Adoption of a new technology in commercial medium- and heavy-duty electric vehicles is largely influenced by its cost compared to alternatives.

By studying a crucial metric—the total cost of ownership—a new research from the National Renewable Energy Laboratory (NREL) attempts to define the conditions under which battery electric or fuel cell electric commercial vehicles offer economic advantages over regular diesel-fueled trucks (TCO).

NREL researchers used the new T3CO model to calculate all direct and indirect costs for each powertrain technology in three truck vocations: Class 8 long-haul (500–750 miles), Class 8 short-haul (300 miles), and Class 4 package delivery (120-mile range). Researchers examined the powertrains over a variety of periods to show how lower battery and hydrogen fuel prices are critical to advancing medium- and heavy-duty vehicle electrification.

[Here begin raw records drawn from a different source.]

-- ==== Sys2Proof/Machine/Step.lean ====
section
/-! DEFINITION. One step of the machine, and the state whose next step runs a given table word. -/

namespace Sys2Proof.Machine

/-- One step (see `nextStep`). -/
def step (s : State) : Host.Outcome State Fault Refusal := nextStep s

/-- `s` with the instruction of a table word placed where `step` fetches next (see `placeWord`, log 10). -/
def State.withFetchWord (s : State) (nbits w : Nat) : State := placeWord nbits w s

end Sys2Proof.Machine
end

“Our analysis suggests that cost control for refueling and recharging should be a significant emphasis for future research and development,” Hunter added. “The TCO of the battery and fuel cell electric trucks examined in this research is heavily influenced by electricity and hydrogen fuel prices.”

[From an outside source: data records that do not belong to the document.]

-- ==== Sys2Proof/Safety.lean ====
section
/-! DEFINITION. What counts as a good state of the block, in the terms the statements use. -/

namespace Sys2Proof.Safety

open Sys2Proof.Machine
open Sys2Proof.Config (BufName)

/-- Every buffer is in its canonical form. -/
abbrev memoryCanonical (s : State) : Prop := (∀ b : BufName, (s.buf b).wf) ∧ s.scr.wf

/-- R23: not BUSY and DONE at once; ERR implies DONE. R24: with ERR = 0 both fault registers read 0. The model's
sequencer is idle exactly when the block is. -/
abbrev statusLegal (s : State) : Prop :=
  ¬ (s.status.busy = true ∧ s.status.done = true) ∧
  (s.status.err = true → s.status.done = true) ∧
  (s.status.err = false → s.errCode = 0#8 ∧ s.errInfo = 0#32) ∧
  (s.status.busy = true ↔ s.seq ≠ .idle)

/-- R72: nothing is listed outside a buffer. -/
abbrev cellsInBounds (s : State) : Prop :=
  (∀ (b : BufName), ∀ p ∈ (s.buf b).cells, p.1 < s.capacity b) ∧ ∀ p ∈ s.scr.cells, p.1 < s.params.scrCap

/-- The checks of R231 have passed for the operands in ASM's registers. -/
abbrev asmChecked (s : State) : Prop :=
  s.asm.w.toNat % 4 = 0 ∧ s.asm.h.toNat % 4 = 0 ∧
  s.asm.tilesX.toNat = s.asm.w.toNat / 4 ∧ s.asm.tilesY.toNat = s.asm.h.toNat / 4 ∧
  s.asm.n.toNat = (s.asm.w.toNat / 4) * (s.asm.h.toNat / 4) ∧
  s.asm.w.toNat * s.asm.h.toNat * 4 ≤ s.params.imgCap ∧ s.asm.n.toNat ≤ s.params.scrCap

/-- What holds at each place of a running command so that its next unit step stays inside the buffers (R72). -/
def placeChecked (s : State) : Prop :=
  match s.seq with
  | .block => asmChecked s
  | .alpha => s.cmd = 3#8 ∨ (asmChecked s ∧ s.asm.s.toNat < s.asm.n.toNat)
  | .colour => s.cmd = 3#8 ∨ (asmChecked s ∧ s.asm.s.toNat < s.asm.n.toNat)
  | .store => asmChecked s ∧ s.asm.s.toNat < s.asm.n.toNat
  | .table => tsaCount s ≤ s.params.scrCap ∧ (s.cmd = 4#8 ∨ asmChecked s)
  | .gather => asmChecked s
  | .idle => True
  | .mark => True
  | .token => True
  | .header => True
  | .scramble => s.cmd = 4#8
  | .assemble => True
  | .disturbed _ => True

/-- R72 as an invariant: every listed cell lies in its buffer, and a running command has made the checks its next
step relies on. -/
abbrev inBounds (s : State) : Prop := cellsInBounds s ∧ (s.status.busy = true → placeChecked s)

/-- The state a step or an instruction reaches; where it stops, the state given. -/
def reached (o : Host.Outcome State Fault Refusal) (s : State) : State :=
  match o with
  | .next t => t
  | .fault _ => s
  | .refused _ => s

end Sys2Proof.Safety
end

The Advanced Research on Integrated Energy Systems (ARIES) research platform at NREL will help with R&D to accomplish these technological breakthroughs and cost savings.

Schroeder stated, “One of the major consequences of this study is that it helps us refine future research objectives.” “The ARIES platform at NREL is specifically intended to enable cost-effective megawatt-scale charging and high-throughput hydrogen fueling,” says the company.

This comprehensive technology comparison leverages TCO studies developed by other DOE national laboratories and represents significant coordination across the US Department of Energy’s Office of Energy Efficiency and Renewable Energy’s Hydrogen and Fuel Cell Technologies Office and Vehicle Technologies Office.